The whole village has a sort of patchwork look to it, being made of boats and whatever spare timber was handy at the time. Sails that have been patched until they're more patch than sail are cut up and made into dresses or coats; many of the people are as motley as the village. There are walls made of driftwood, or furniture, or packing crate slats still printed with their contents. Many people name their houses after the words on them. The inn where I stayed was called the Petrified Fragile. Some of the builders line up the labels to form rhymes:

Extract of Pear
The Finest Tomatoes
Handle With Care

In the end, I had to leave the village in rather a hurry. The hurricane crickets had begun singing. I didn't know what that meant, but the innkeeper (an amphibious man named Cacophonous Moonwreck, who cultivates barnacles on his bald head) informed me that they only sing when there's going to be a storm. The impromptu mating season begins when they first sense the storm and ends, rather abruptly, when it arrives. That way, if the females get blown to other islands, they have all the eggs they need to start new colonies of hurricane crickets.

No one in Snaffle seemed especially concerned about the storm. They've reassembled the village so many times by now that it's practically routine. That's one advantage of living in buildings that float; if your house gets uprooted and blown out to sea, you just tie a bedsheet to the mast and sail it back.

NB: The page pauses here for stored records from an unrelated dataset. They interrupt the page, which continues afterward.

/-! ## How a request is accepted and answered -/

/-- 60_exceptions.md R207, with the fields of 30_encoding.md R87 to R89: a legal word is decoded, latched and served; while
the engine is in any other state than IDLE a submitted word stays outside and nothing is latched, though a reinit may come
before it; and IDLE with `E.BI` = 1 takes nothing but sets the REFUSED mark (R196). -/
def Obligations.RequestIsAcceptedOnlyWhenIdle : Prop :=
  (∀ (s : State) (w : Word32) (rest : List Move) (i : Instr), CanAccept s → s.inbox = .submit w :: rest →
    decode w = some i →
    ∃ t, step s = .next t ∧ t.es = .busy ∧ t.inbox = rest ∧ t.req.op = w.extractLsb' 0 2 ∧
      t.req.reg = w.extractLsb' 2 3 ∧ t.req.mode = w.extractLsb' 5 1 ∧ t.req.value = w.extractLsb' 16 16 ∧
      t.req = reqOf i) ∧
  (∀ (s t : State) (w : Word32) (rest : List Move), s.inbox = .submit w :: rest → s.es ≠ .idle →
    step s = .next t →
    (t.inbox = s.inbox ∧ t.req = s.req ∧ (t.es = .busy → s.es = .busy)) ∨
    ∃ c moves, reinitNext s c (.submit w :: moves) ∧ t.inbox = .submit w :: moves ∧ t.es ≠ .busy) ∧
  ∀ (s t : State) (w : Word32) (rest : List Move), s.inbox = .submit w :: rest → s.es = .idle → s.bi = true →
    step s = .next t → t = { s with refused := true, inbox := rest }

/-- Every request, of whatever form, is accepted by an engine that can accept: its own first step, with the whole next
state. An IDENTIFY request clears `E.STW` and `E.WC` (42_identify.md R150, 10_state.md R27). The position is the model's
(log 15, log 16). -/
def Obligations.EveryRequestBegins : Prop :=
  ∀ s : State, CanAccept s →
    (∀ reg, exec (.rdreg reg) s = .next { s with
      es := .busy, req := ⟨0b00, reg, 0, 0⟩, due := none, traceMark := s.trace.length
      rapop := .read, rstep := 1, j := 0, perr := none }) ∧
    (∀ reg value, exec (.wrreg reg value) s = .next { s with
      es := .busy, req := ⟨0b01, reg, 0, value⟩, due := none, traceMark := s.trace.length
      rapop := .select, rstep := 1 }) ∧
    exec .identFix s = .next { s with
      es := .busy, req := ⟨0b10, 0, 0, 0⟩, due := none, traceMark := s.trace.length
      stw := 0x0000, wc := 0, seq := .selectDrive, rapop := .select, rstep := 1 } ∧
    exec .identPoll s = .next { s with
      es := .busy, req := ⟨0b10, 0, 1, 0⟩, due := none, traceMark := s.trace.length
      stw := 0x0000, wc := 0, seq := .selectDrive, rapop := .select, rstep := 1 }

/-- 60_exceptions.md R193: delivering a response, for every request, and for a response that belongs to no latched request
(an illegal word's). -/
def Obligations.ResponseIsDelivered : Prop :=
  ∀ (s : State) (r : Response), s.refused = false → s.es = .busy → s.due = some r →
    step s = .next { s with
      rsp := r, rspValid := true, seq := .none, rapop := .none, rstep := 0, es := .idle, due := none } ∧
    ∀ i, s.req = reqOf i → exec i s = step s

/-- 60_exceptions.md R196: a request submitted while `E.BI` = 1 sets the REFUSED mark, and no engine step follows, which the
model shows as a refusal (log 13). -/
def Obligations.RequestAfterBusErrorIsRefused : Prop :=
  (∀ (s : State) (w : Word32) (rest : List Move), s.es = .idle → s.bi = true → s.refused = false →
    s.inbox = .submit w :: rest →
    ∃ t, step s = .next t ∧ t.refused = true ∧ ∀ n, stepTimes (n + 1) t = .refused .requestAfterBusError) ∧
  ∀ (i : Instr) (s : State), s.es = .idle → s.bi = true → s.refused = false →
    exec i s = .next { s with refused := true } ∧ exec i { s with refused := true } = .refused .requestAfterBusError

/-- One step takes the next word from the host, and runs the request it decodes to (60_exceptions.md R207). -/
def Obligations.StepRunsTheDecodedRequest : Prop :=
  ∀ (s : State) (w : Word32) (rest : List Move) (i : Instr), CanAccept s → s.inbox = .submit w :: rest →
    decode w = some i → step s = exec i { s with inbox := rest }

/-- While BUSY, a step is the next step of the latched request (00_scope.md R7, 10_state.md R23). -/
def Obligations.BusyStepServesTheLatchedRequest : Prop :=
  ∀ (s : State) (i : Instr), s.refused = false → s.es = .busy → s.req = reqOf i → step s = exec i s

/-- While BUSY, what host and platform would do next makes no difference: requests wait and no reinit is admitted
(60_exceptions.md R207, 70_reset_and_hazards.md R226). -/
def Obligations.BusyEngineIgnoresHostAndPlatform : Prop :=
  ∀ (s : State) (moves : List Move), s.es = .busy →
    (∀ t, step s = .next t → step { s with inbox := moves } = .next { t with inbox := moves }) ∧
    (∀ f, step s = .fault f → step { s with inbox := moves } = .fault f) ∧
    ∀ r, step s = .refused r → step { s with inbox := moves } = .refused r

/-- Which outcomes a request can have (41_register_access.md R135, R136, 42_identify.md R166, R167; 60_exceptions.md
R202). -/
def Obligations.OutcomesOfEachRequest : Prop :=
  ∀ (i : Instr) (s t : State) (r : Response), Serving i s → exec i s = .next t → t.due = some r →
    r.code ∈ possibleCodes i ∧ (r.code = 3 ∨ r.code = 4 → s.seq = .awaitDataReady) ∧
      (r.code = 1 → s.seq = .checkPresence) ∧
      (r.code = 0 → i = .identFix ∨ i = .identPoll → s.seq = .burstRead)

/-! ## The adapter primitives -/

/-- 40_bus_primitives.md R103: `SetLines` answered `OK` sets every line of the group to its bit, answered `ERR(e)` sets
every line of it to unknown, sets `E.BI` and hands e on. No other line changes, and nothing else but the trace and the
environment's answers. -/
def Obligations.SetLinesDrivesItsGroup : Prop :=
  ∀ (s : State) (g : GroupWrite) (w : Word),
    (s.answer = some ⟨none, w⟩ →
      ∃ t, setLines g s = .ok t ∧ t = { s with
        trace := s.trace ++ [⟨.setLines g, .ok⟩], answers := t.answers, draws := t.draws
        lines := match g with
          | .cs v => { s.lines with cs := #v[triOut v[0], triOut v[1]] }
          | .ad v => { s.lines with ad := #v[triOut v[0], triOut v[1], triOut v[2]] }
          | .sr v => { s.lines with sr := triOut v[0] }
          | .sw v => { s.lines with sw := triOut v[0] } }) ∧
    ∀ e, s.answer = some ⟨some e, w⟩ →
      ∃ t, setLines g s = .err e t ∧ t = { s with
        bi := true, trace := s.trace ++ [⟨.setLines g, .err e⟩], answers := t.answers, draws := t.draws
        lines := match g with
          | .cs _ => { s.lines with cs := #v[.u, .u] }
          | .ad _ => { s.lines with ad := #v[.u, .u, .u] }
          | .sr _ => { s.lines with sr := .u }
          | .sw _ => { s.lines with sw := .u } }

/-- 40_bus_primitives.md R105: `GetLines` answered `OKV(w)` samples w, answered `ERR(e)` sets `E.BI`; it changes no line;
and it is performed only with all sixteen data lines at input. -/
def Obligations.GetLinesSamplesAReleasedBus : Prop :=
  (∀ (s : State) (w : Word),
    (s.answer = some ⟨none, w⟩ →
      ∃ t, getLines s = .ok t ∧ t.sample = w ∧ t.bi = s.bi ∧ t.lines = s.lines ∧
        t.trace = s.trace ++ [⟨.getLines, .okv w⟩]) ∧
    ∀ e, s.answer = some ⟨some e, w⟩ →
      ∃ t, getLines s = .err e t ∧ t.sample = s.sample ∧ t.bi = true ∧ t.lines = s.lines ∧
        t.trace = s.trace ++ [⟨.getLines, .err e⟩]) ∧
  ∀ (s t : State) (a : Answer), Inv s → step s = .next t → t.trace = s.trace ++ [⟨.getLines, a⟩] →
    ∀ k : Fin 16, s.lines.d[k] = .input

/-- 40_bus_primitives.md R107: `SetDir` moves line i alone, to input, to a driven level, or on an error to unknown. -/
def Obligations.SetDirMovesOneLine : Prop :=
  ∀ (s : State) (i : BitVec 4) (d : DirCmd) (w : Word),
    (s.answer = some ⟨none, w⟩ →
      ∃ t, setDir i d s = .ok t ∧ t.bi = s.bi ∧ t.trace = s.trace ++ [⟨.setDir i d, .ok⟩] ∧
        (∀ k : Fin 16, t.lines.d[k] = if k.val = i.toNat then
          (match d with | .input => .input | .output false => .out0 | .output true => .out1) else s.lines.d[k]) ∧
        { t.lines with d := s.lines.d } = s.lines) ∧
    ∀ e, s.answer = some ⟨some e, w⟩ →
      ∃ t, setDir i d s = .err e t ∧ t.bi = true ∧ t.trace = s.trace ++ [⟨.setDir i d, .err e⟩] ∧
        (∀ k : Fin 16, t.lines.d[k] = if k.val = i.toNat then .u else s.lines.d[k]) ∧
        { t.lines with d := s.lines.d } = s.lines

/-- 40_bus_primitives.md R109: a `Sleep` appends its event and changes no register and no line; it has no error. -/
def Obligations.SleepOnlyTakesTime : Prop :=
  ∀ (s : State) (a : Draw) (lo hi : Nat), s.answer = some a →
    ∃ t, sleep lo hi s = .ok t ∧
      t = { s with trace := s.trace ++ [⟨.sleep lo hi, .done⟩], answers := t.answers, draws := t.draws }

/-! ## The Register Access Protocol -/

/-- A whole RDREG that nothing fails: accepted, 22 primitives, answered (41_register_access.md R125, R135, R141). The words
`ws` are the environment's; only the one a `GetLines` takes counts.
(R141, the count, is the spec's own inference.) -/
def Obligations.RdregCompletes : Prop :=
  ∀ (reg : RegIdx) (s : State) (ws : List Word) (rest : List (Option Draw)), CanAccept s →
    s.answers = allOk ws ++ rest → ws.length = 22 →
    ∃ t, execTimes (.rdreg reg) 24 s = .next t ∧ CanAccept t ∧ t.hostResponse = some ⟨0, sampled ws, none⟩ ∧
      t.requestTrace = readEvents reg (sampled ws) ∧ t.trace = s.trace ++ readEvents reg (sampled ws) ∧
      t.bi = false ∧ t.sample = sampled ws ∧
      t.lines.cs = #v[.one, .zero] ∧ t.lines.ad = #v[triOut reg[0], triOut reg[1], triOut reg[2]] ∧
      t.lines.sr = .zero ∧ t.lines.sw = s.lines.sw ∧ released t.lines ∧
      t.lines.led = s.lines.led ∧ t.lines.rst = s.lines.rst ∧
      t.idbuf = s.idbuf ∧ t.stw = s.stw ∧ t.k = s.k ∧ t.wc = s.wc ∧ t.np = s.np ∧ t.cfgerr = s.cfgerr ∧
      t.inbox = s.inbox ∧ t.answers = rest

Not being quite so accustomed to hurricanes, I thought it would be best if I made my way inland. I'm glad I did. The storm was frightening enough even three days away from the coast. When it caught up with me, I was able to take shelter in a hollow barrel oak, along with what seemed to be half the animals in the Great Shwamp. The trunk was full of them. Squirrels and tree lemmings crouched in holes with owls and snakes. Marsh wolves crowded into the wide base of the tree next to otters, beavers, several dozen assorted rodents, and one cantankerous alligator, who was given all the space he wanted. The dark hollow of the trunk above us was full of the quiet rustling of winged creatures. Feathers drifted down occasionally. Somewhere up there was a black panther; it never came low enough to see, black on black in the dim light, but I caught the glint of its eyes a few times.

It was an odd few days. The storm raged outside and made the wood around us creak. Inside, everyone was silent; even the goolhowlers and yatter monkeys kept quiet, as if they knew the roaring of the storm was out of their league. The carnivores refrained from eating any of the other animals. Either the storm had inspired some sort of truce, or they were smart enough to realize they were outnumbered. I shared some of my dried squid with them. They were very polite about it. When the wind died down two days later, all of them crept out of the tree and vanished quietly into the Shwamp. I'll probably see any of them again. I'm sure they'd prefer I didn't.

I found the boardwalk a day later, and I've been wandering through the Great Shwamp ever since. I'm in no hurry to leave. There hasn't been a dull moment so far. Nothing has been quite as exciting as those first few days, though - and I couldn't possibly be more grateful for that.

* The odd pronunciation of the Great Shwamp is due to the person who first named it. The Great Wood was named by the legendary explorer and dimensimancer, Lady Erica Pelican, the first to realize it was all the same place; The Great Shwamp was named by Shamyorl Heffelish,** the same sabertoothed explorer responsible for the Shilver Forsht and Lake Shoshenloosher.

** His name was originally Samuel, but he changed the spelling to match the pronunciation.